Go through the records below and return each line that has "emptyW" in it.

+ + + + + + +

/-! ### Hopper commands -/

/-- The packet of a slot has completed (R416, R421, R425): its reply holds the opcode, tag, status, DETAIL, ring time,
results and clamps; HOPDONE, DONECNT and LASTTAG follow; the packet holds nothing, and every other slot is as before. -/
def Answered (s t : State) (h : HopId) (n status detail : Nat) (results : List W64) (clamps : List Clamp) : Prop :=
  (getSlot t h n).st = .done ∧ (getSlot t h n).holds = [] ∧ (getSlot t h n).cells = (getSlot s h n).cells ∧
  (∃ r, (getSlot t h n).reply = some r ∧ r.opcode.toNat = pktOp s h n ∧ r.tag = pktTag s h n ∧ r.status = status ∧
    r.detail = detail ∧ r.donetime = s.ring_time.ns ∧ r.results = results ∧ r.clamps = clamps) ∧
  (getHop t h).donecnt = ((getHop s h).donecnt + 1) % 0x100000000 ∧ (getHop t h).lasttag = pktTag s h n ∧
  (getHop t h).queue = (getHop s h).queue.filter (· != n) ∧ ∀ m, m ≠ n → getSlot t h m = getSlot s h m

/-! ### The twin pair -/

/-- A CONTROL message that has not been acted on, newer than the newest one or fewer than 64 numbers older, under header `h`
on lane `k` reaches a complex of a joined pair that has no message due. -/
def Heard (s : State) (k : Bool) (h : RaceHdr) (c : CtlHdr) : Prop :=
  running s = true ∧ hasLane s (raceLane k) = true ∧ laneUp s (raceLane k) = true ∧ h.good = true ∧
  s.twin.peerLost = false ∧ s.twin.joinAt = none ∧ s.twin.leaveAt = none ∧ mirroring s = true ∧ s.twin.due = [] ∧
  s.twin.copyDue = none ∧ c.cseq ∉ s.twin.rxDone ∧
  ∀ p, s.twin.rxCseq = some p → newer16 c.cseq p = true ∨ (p - c.cseq).toNat < 64

/-- The message has been taken, the newest CSEQ with it, and acknowledged: by an ACKONLY that is due (R360). -/
def Acked (s t : State) (c : CtlHdr) : Prop :=
  t.twin.rxDone = (c.cseq :: s.twin.rxDone).take 64 ∧ t.twin.ackNext = c.cseq ∧
  (s.twin.rxCseq = none → t.twin.rxCseq = some c.cseq) ∧
  (∀ p, s.twin.rxCseq = some p → t.twin.rxCseq = some (if newer16 c.cseq p then c.cseq else p)) ∧
  ∃ n l, t.twin.due = (n, .ackonly) :: l

/-! ### Debug access -/

/-- A debug access by the row of wheel `w` captures `v` and opens an insertion bit; nothing else changes (R537). -/
def Shows (s : State) (w : WheelId) (a : MemAcc) (v : W64) : Prop :=
  ∃ t, exec (.memaccAccess w a) s = .next t ∧ t = { s with sibs := t.sibs, dbgData := some (.reg v) }

/-! ### Safe states -/

/-- No wheel is locked up (R314) or holds a fault that waits for its entry. -/
def Quiet (s : State) : Prop := ∀ w, w < 64 → (getWheel s w).lockup = false ∧ (getWheel s w).fault = none

/-- Every memory of the complex is in canonical form: equal contents are equal data. -/
def MemWf (s : State) : Prop :=
  tabWf emptyW s.mp.cells = true ∧ tabWf emptyW s.spareRam.cells = true ∧ tabWf emptyW s.retained.cells = true ∧
  ∀ w, tabWf emptyW (getWheel s w).spad.cells = true ∧ tabWf 0 (getWheel s w).pinned.cells = true

end Sys2Proof.Machine
end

+ + + + + + +

| EXERCISE RESULT |
  tabWf emptyW s.mp.cells = true ∧ tabWf emptyW s.spareRam.cells = true ∧ tabWf emptyW s.retained.cells = true ∧
  ∀ w, tabWf emptyW (getWheel s w).spad.cells = true ∧ tabWf 0 (getWheel s w).pinned.cells = true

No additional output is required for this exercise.